Mengapa Anjing Bisa Jadi Sahabat Manusia?


Anjing dikenal sebagai sahabat terbaik manusia, padahal kerabat dan nenek moyangnya, yakni serigala, dikenal sebagai hewan yang suka menyendiri.


Anjing dikenal sebagai sahabat terbaik manusia, padahal kerabat dan nenek moyangnya, yakni serigala, dikenal sebagai hewan yang suka menyendiri.

Anda pasti pernah mendengar ungkapan bahwa anjing adalah sahabat terbaik manusia. Namun, pernahkah Anda bertanya-tanya bagaimana anjing seperti Hachiko bisa begitu setia terhadap manusia? Padahal, saudara dan nenek moyang anjing, serigala, dikenal sebagai hewan yang suka menyendiri.

Sebuah studi yang dilakukan oleh ilmuwan hewan Monique Udell dari Oregon State University dan Bridgett vonHoldt, seorang ahli biologi evolusioner dari Universitas Princeton, menemukan jawabannya.

“Kita pernah menduga bahwa selama proses domestikasi, anjing mengembangkan kognisi sosial mutakhir yang tidak dimiliki serigala,” kata Udell seperti yang dikutip dari Science Alert 20 Juli 2017.

Namun, ternyata jawabannya berada pada tingkat genetik. Dalam studi tersebut, Udell dan vonHoldt menemukan kemiripan antara kromosom anjing dengan kromosom manusia yang memiliki sindrom Williams-Beuren.

Sindrom Williams-Beuren adalah kelainan perkembangan yang mempengaruhi fitur wajah manusia dan menyebabkan berbagai masalah kesehatan, termasuk kelainan jantung, kelainan pada otak, dan sistem saraf.

Salah satu tanda gejala psikologis sindrom ini adalah sikap hipersosial yang ditandai dengan tidak adanya penghambat sosial. Orang-orang yang memiliki kelainan ini akan bersikap ramah, meski terhadap orang asing, dan memiliki empati yang terlewat tinggi.
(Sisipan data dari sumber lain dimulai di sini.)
-- ==== Sys2Proof/Machine/Flags.lean ====
section
/-! DEFINITION. The response word RSP: status codes (30_encoding.md R71), the flags LAST and DONE, the word (R70), and its reading by the host. The block has no arithmetic flags (10_state.md R23). -/

namespace Sys2Proof.Machine

/-- The numeric code of a status (30_encoding.md R71). -/
def statusCode : Status → BitVec 4
  | .ok => 0x0
  | .busy => 0x1
  | .noSession => 0x2
  | .illegal => 0x3
  | .busFault => 0x4
  | .halted => 0x5

/-- The status of a code; the reserved codes have none (30_encoding.md R71). -/
def statusOfCode (c : BitVec 4) : Option Status :=
  match c.toNat with
  | 0 => some .ok
  | 1 => some .busy
  | 2 => some .noSession
  | 3 => some .illegal
  | 4 => some .busFault
  | 5 => some .halted
  | _ => none

/-- `flags`, bits 27 to 24 of the response word: `LAST` is bit 1, `DONE` bit 0 (30_encoding.md R70). -/
def flagBits (last done : Bool) : BitVec 4 :=
  (BitVec.ofBool last).zeroExtend 4 <<< 1 ||| (BitVec.ofBool done).zeroExtend 4

/-- The response word (30_encoding.md R70). -/
def responseWord (r : Response) : Word32 :=
  statusCode r.status ++ flagBits r.last r.done ++ r.payload

/-- The response a word stands for, as the host reads it; none for the reserved codes and bits
(30_encoding.md R70, R71). -/
def readResponse (w : Word32) : Option Response :=
  if w.extractLsb' 26 2 = 0 then
    (statusOfCode (w.extractLsb' 28 4)).map fun status =>
      { status := status
        last := w.getLsbD 25
        done := w.getLsbD 24
        payload := w.extractLsb' 0 24 }
  else none

/-- `respond(OK, 0, payload)`. -/
def okResponse (payload : BitVec 24) : Response :=
  { status := .ok, last := false, done := false, payload := payload }

/-- A response whose status is not `OK`: flags and payload are 0 (30_encoding.md R70). -/
def plainResponse (status : Status) : Response :=
  { status := status, last := false, done := false, payload := 0 }

end Sys2Proof.Machine
end

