/-- `FILL` with no session open is answered `NOSESSION`, whatever the window: no bus event, no window write
(42_burst_stream.md R104). -/
def Obligations.FillRefusedWithoutSession : Prop :=
  ∀ (w : Count) (s : State), s.st.halted = false → s.st.triggered = false →
    exec (.fill w) s = .next { s with answers := s.answers ++ [⟨⟨.noSession, false, false, 0⟩, []⟩] }

/-- `FILL w` in an open session, `n = min(w, FRAME_BYTES - st.bytes_delivered)`, with its own transfers
acknowledged, one for each of the `2n` raw bytes and one for each select window, whatever comes after them: exactly
`2n` raw bytes are received, paired high byte first and converted; the `n` luma bytes go
to window offsets 0 to `n - 1` and the rest of the window is untouched; both counters advance; when the
total is 76,800, and only then, the answer has `LAST` and the session is closed (42_burst_stream.md R104 to
R106). -/
def Obligations.FillDeliversLuma : Prop :=
  ∀ (w : Count) (s : State) (n : Nat), s.st.halted = false → s.st.sel = false → s.st.triggered = true →
    s.st.bytesDelivered.toNat < 76800 → n = min w.toNat (76800 - s.st.bytesDelivered.toNat) →
    n ≤ s.window.size → s.acked (2 * n + (specChunks s.params.burstChunk (2 * n)).length) →
      ∃ (raw ys : List Byte) (es : List BusEvent) (t : State), exec (.fill w) s = .next t ∧
        t.trace = s.trace ++ es ∧ receivedBytes es = raw ∧ raw.length = 2 * n ∧ ys.length = n ∧
        (∀ k, k < n → ∃ b0 b1, raw[2 * k]? = some b0 ∧ raw[2 * k + 1]? = some b1 ∧
          ys[k]? = some (luma (BitVec.ofNat 16 (256 * b0.toNat + b1.toNat)))) ∧
        (∀ k, k < n → Memory.read t.window.cells k = ys[k]?) ∧
        (∀ k, n ≤ k → Memory.read t.window.cells k = Memory.read s.window.cells k) ∧
        t.window.size = s.window.size ∧
        (s.st.bytesDelivered.toNat + n ≠ 76800 →
          t.st = { s.st with
            bytesDelivered := BitVec.ofNat 32 (s.st.bytesDelivered.toNat + n)
            srcOffset := s.st.srcOffset + BitVec.ofNat 32 (2 * n) } ∧
          t.answers = s.answers ++ [⟨⟨.ok, false, false, BitVec.ofNat 24 n⟩, offsetsFrom 0 ys⟩]) ∧
        (s.st.bytesDelivered.toNat + n = 76800 →
          t.st = { s.st with
            triggered := false
            bytesDelivered := 0
            srcOffset := s.st.srcOffset + BitVec.ofNat 32 (2 * n) } ∧
          t.answers = s.answers ++ [⟨⟨.ok, true, false, BitVec.ofNat 24 n⟩, offsetsFrom 0 ys⟩]) ∧
        t.params = s.params ∧ t.env = s.env ∧ t.inbox = s.inbox ∧ t.hostLoop = s.hostLoop

/-- A `FILL` whose own transfers are acknowledged delivers from a complete capture the next pixels of the frame in order, whatever `BURST_CHUNK`
is, and advances the FIFO by two bytes for each byte delivered (42_burst_stream.md R102 to R104,
20_memory.md R50). A raw byte past the end of the frame is the draw of its own transfer (`rawTransfer`;
93_implementation_defined.md U3), and so is every raw byte while there is no complete capture and none completes
during those transfers (20_memory.md R53, 93_implementation_defined.md U4). -/
def Obligations.FillDeliversNextPixels : Prop :=
  ∀ (w : Count) (s t : State) (n : Nat) (draw : Nat → Byte),
    s.st.halted = false → s.st.sel = false → s.st.triggered = true →
    n = min w.toNat (76800 - s.st.bytesDelivered.toNat) →
    s.acked (2 * n + (specChunks s.params.burstChunk (2 * n)).length) →
    (∀ i, draw i = (s.choiceAt (s.drawn + rawTransfer s.params.burstChunk i)).draw) →
    exec (.fill w) s = .next t →
      (∀ frame pos len, s.ctl.fifo = .complete frame pos len →
        (∀ k, k < n → Memory.read t.window.cells k = some (luma (BitVec.ofNat 16
          (256 * (frame[pos + 2 * k]?.getD (draw (2 * k))).toNat +
            (frame[pos + 2 * k + 1]?.getD (draw (2 * k + 1))).toNat)))) ∧
        t.ctl = { s.ctl with fifo := .complete frame (pos + 2 * n) len }) ∧
      ((∀ frame pos len, s.ctl.fifo ≠ .complete frame pos len) →
        (∀ k, k < 2 * n + (specChunks s.params.burstChunk (2 * n)).length →
          (s.choiceAt (s.drawn + k)).move = .nothing) →
        (∀ k, k < n → Memory.read t.window.cells k = some (luma (BitVec.ofNat 16
          (256 * (draw (2 * k)).toNat + (draw (2 * k + 1)).toNat)))) ∧
        t.ctl = s.ctl)

/-- A `FILL` of `n` bytes whose own transfers are acknowledged performs one burst after another, each in a select
window of its own that holds exactly one burst command byte and then the bytes received: every window but the
last carries `BURST_CHUNK` bytes and the last one the rest of the `2n`, so that there are
`ceil(2n / BURST_CHUNK)` of them, and there is no other bus event (42_burst_stream.md R102, 20_memory.md R46).
One environment choice is used for each byte received and for each command byte. -/
def Obligations.FillSelectWindows : Prop :=
  ∀ (w : Count) (s t : State) (n : Nat), s.st.halted = false → s.st.sel = false → s.st.triggered = true →
    n = min w.toNat (76800 - s.st.bytesDelivered.toNat) →
    s.acked (2 * n + (specChunks s.params.burstChunk (2 * n)).length) → exec (.fill w) s = .next t →
      ∃ chunks : List (List Byte), t.trace = s.trace ++ burstEvents s.params.burstCmd chunks ∧
        chunks.map List.length = specChunks s.params.burstChunk (2 * n) ∧
        (∀ c h, s.params.burstChunk = .atMost c h → chunks.length = (2 * n + c - 1) / c) ∧
        t.drawn = s.drawn + 2 * n + chunks.length ∧
        ∀ k, k < n → ∃ b0 b1, chunks.flatten[2 * k]? = some b0 ∧ chunks.flatten[2 * k + 1]? = some b1 ∧
          Memory.read t.window.cells k = some (luma (BitVec.ofNat 16 (256 * b0.toNat + b1.toNat)))

/-- The streaming property: in an open session over a complete capture that holds the rest of the frame,
with none of its own transfers failing, draining into any windows delivers the next pixels in order, as many as fit, none
read twice and none skipped, and sees `LAST` exactly when the frame's 76,800 bytes are reached
(42_burst_stream.md R109). The host's loop is the model's bounded form of DRAIN (log entry 19). -/
def Obligations.DrainStreamsFrame : Prop :=
  ∀ (ws : List Window) (s : State) (m rest : Nat) (frame : List Byte) (pos : Nat) (len : BitVec 23),
    s.st.halted = false → s.st.sel = false → s.st.triggered = true →
    rest = 76800 - s.st.bytesDelivered.toNat → 0 < rest →
    m = min rest (ws.map fun w => min w.size 16777215).sum →
    s.acked (drainTransfers s.params.burstChunk rest (ws.map fun w => min w.size 16777215)) →
    s.ctl.fifo = .complete frame pos len → pos + 2 * m ≤ frame.length →
      ∃ d : Drained, drain ws s = .next d ∧
        d.committed = ((List.range m).map fun k => luma (BitVec.ofNat 16
          (256 * (frame.getD (pos + 2 * k) 0).toNat + (frame.getD (pos + 2 * k + 1) 0).toNat))) ∧
        (d.last = true ↔ m = rest) ∧
        d.state.ctl.fifo = .complete frame (pos + 2 * m) len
Sebelumnya, vonHoldt telah mengamati kesamaan antara varian gen yang bertanggung jawab terhadap sindrom tersebut pada manusia - disebut daerah kritis sindrom Williams-Beuren (WBSCR) - dan keberadaan mereka pada DNA anjing.

Untuk mengetahui varian yang sama juga menyebabkan sifat hipersosial pada anjing, Udell dan vonHoldt lalu menggunakan 18 anjing peliharaan dan 10 serigala yang bergaul dengan manusia. Mereka melakukan serangkaian eksperimen berbasis perilaku dengan orang yang dikenal oleh hewan-hewan tersebut dan orang asing dalam mengukur keramahan.

Dibandingkan dengan serigala, anjing terbukti lebih mudah bergaul. Kemudian, ketika mengurutkan genom hewan di laboratorium, ditemukan bahwa variasi di wilayah kromosom enam pada DNA anjing sejajar dengan sikap sosial anjing tersebut.

Lebih lanjut, penyisipan genetik (transposons) pada WBSCR yang mempengaruhi protein GIF21 ditemukan sangat terkait dengan hipersosialisme pada anjing. Jika penyisipan genetik lebih sedikit, anjing akan bertingkah layaknya serigala dan suka menyendiri, dan sebaliknya.

Anehnya, yang memengaruhi sindrom Williams-Beuren pada manusia bukannya penyisipan, melainkan penghapusan genetik pada kromosom tujuh (setara dengan kromosom enam pada anjing).

Temuan ini pun membuat Udell dan vonHoldt kebingungan. Mereka tak sepenuhnya memahami apa yang terjadi dan dengan jumlah sampel yang sedikit, Udell dan vonHoldt harus berhati-hati dalam menarik kesimpulan.

Walaupun demikian, penelitan ini adalah langkah maju untuk mengetahui bagaimana genetika dasar memengaruhi perilaku sosial pada anjing dan manusia.

“Kami belum menemukan ‘gen sosial’, tetapi kami menemukan komponen (genetik) penting yang membentuk kepribadian binatang dan membantu proses penjinakkan serigala liar menjadi anjing,” ujar vonHoldt menjelaskan.